Man muss natürlich die Situation im Auge haben. RedDragon hatte vielleicht auch die falsche Vorstellung, wovon ich spreche. Ich meinte, wenn ich irgendwo auf der Straße im Vorbeigehen eine hübsche Frau sehe, dann checke ich sie natürlich ab - genau wie Frauen das übrigens auch bei Männern machen. Das dauert maximal ein paar Sekunden und dann ist man aneinander vorbei.

Es geht also nicht darum jemanden minutenlang mit den Augen auszuziehen. Das ist natürlich unhöflich und da sollte die gute Erziehung vorbeugen. 

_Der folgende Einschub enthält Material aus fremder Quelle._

-- ==== Sys2Proof/Machine/Operands.lean ====
section
/-! DEFINITION. The operand forms: signed lengths (R411), multi-byte fields (R107, R146), the coded dictionary size (R370 to
R375), and the header's checks (R385). -/

namespace Sys2Proof.Machine

/-! ## Lengths (R411) -/

/-- A length operand is negative. -/
def lengthNegative (n : Word) : Bool := n.msb

/-! ## Little-endian fields (R107) and u64 results (R146) -/

/-- `n` bytes of a value, least significant first. -/
def leBytes : Nat → Nat → List Byte
  | 0, _ => []
  | n + 1, v => BitVec.ofNat 8 v :: leBytes n (v / 256)

/-- The value of bytes, least significant first. -/
def leValue : List Byte → Nat
  | [] => 0
  | b :: rest => b.toNat + 256 * leValue rest

/-- A u64 result: two words, low first (R146). -/
def resultWords (v : U64) : List Word := [lowWord v, highWord v]

/-- A flag as a u32 result (R428). -/
def flagWord (b : Bool) : Word := if b then 1#32 else 0#32

/-! ## The coded dictionary size -/

/-- `16 * DictDecode(DD)` (R371), exact for every byte. -/
def dictDecode16 (dd : Byte) : Nat := (16 - dd.toNat / 32) * 2 ^ (dd.toNat % 32)

/-- The coded byte is valid (R372): its exact size lies in `[2^12, 2^29]`. -/
def dictValid (dd : Byte) : Bool :=
  decide (16 * minDictionarySize ≤ dictDecode16 dd) && decide (dictDecode16 dd ≤ 16 * maxDictionarySize)

/-- `DictDecode(DD)` (R371), the size of a valid byte. -/
def dictDecode (dd : Byte) : Nat := dictDecode16 dd / 16

/-- `ceil(log2 v)` for `v ≥ 1`. -/
def ceilLog2 (v : Nat) : Nat := if 2 ^ v.log2 = v then v.log2 else v.log2 + 1

/-- `DictEncode(size)` (R374). -/
def dictEncode (size : Nat) : Byte :=
  if size ≤ 4096 then 0x0C#8
  else
    let b := ceilLog2 size
    let f := (2 ^ b - size) / 2 ^ (b - 4)
    BitVec.ofNat 8 (f * 32 + b)

/-! ## Headers (R370, R385) -/

/-- The six header bytes (R370, R394). -/
def headerBytes (dictByte : Byte) : List Byte := headerPrefix ++ [dictByte]

/-- The first six bytes form a valid header (R385's three checks, R393). -/
def validHeader : List Byte → Bool
  | a :: b :: c :: d :: v :: dd :: _ => decide ([a, b, c, d, v] = headerPrefix) && dictValid dd
  | _ => false

/-- Fewer than six bytes that a valid header may begin with (R385, R393). -/
def headerStart (bytes : List Byte) : Bool := bytes.isPrefixOf headerPrefix

/-- The search of R393: the input kept, and the number of bytes discarded before it. -/
def resyncSearch : List Byte → List Byte × Nat
  | [] => ([], 0)
  | b :: rest =>
      if validHeader (b :: rest) || headerStart (b :: rest) then (b :: rest, 0)
      else let r := resyncSearch rest; (r.1, r.2 + 1)

end Sys2Proof.Machine
end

Übrigens auch ein interessantes Phänomen, wenn ich mit einer sehr attraktiven Freundin unterwegs bin, davon ab, dass Männer sie dauernd abchecken, was ihr übrigens durchaus schmeichelt, ist das eine Situation, wo Frauen wiederum mich dann verstärkt abchecken. Sprich, Männer gehen nur nach Aussehen und Frauen schauen, was hat der Kerl, dass er mit so einer gut aussehenden "Konkurrentin" zusammen ist? Fand ich eine sehr spannende Feststellung. Frauen schauen also oft erst auf die Frau und wenn die heraussticht, dann ist deren Mann für sie interessant.


----------



## xaan (6. April 2021)

Spiritogre schrieb:


> RedDragon hatte vielleicht auch die falsche Vorstellung, wovon ich spreche. [...] Es geht also nicht darum jemanden minutenlang mit den Augen auszuziehen. Das ist natürlich unhöflich und da sollte die gute Erziehung vorbeugen.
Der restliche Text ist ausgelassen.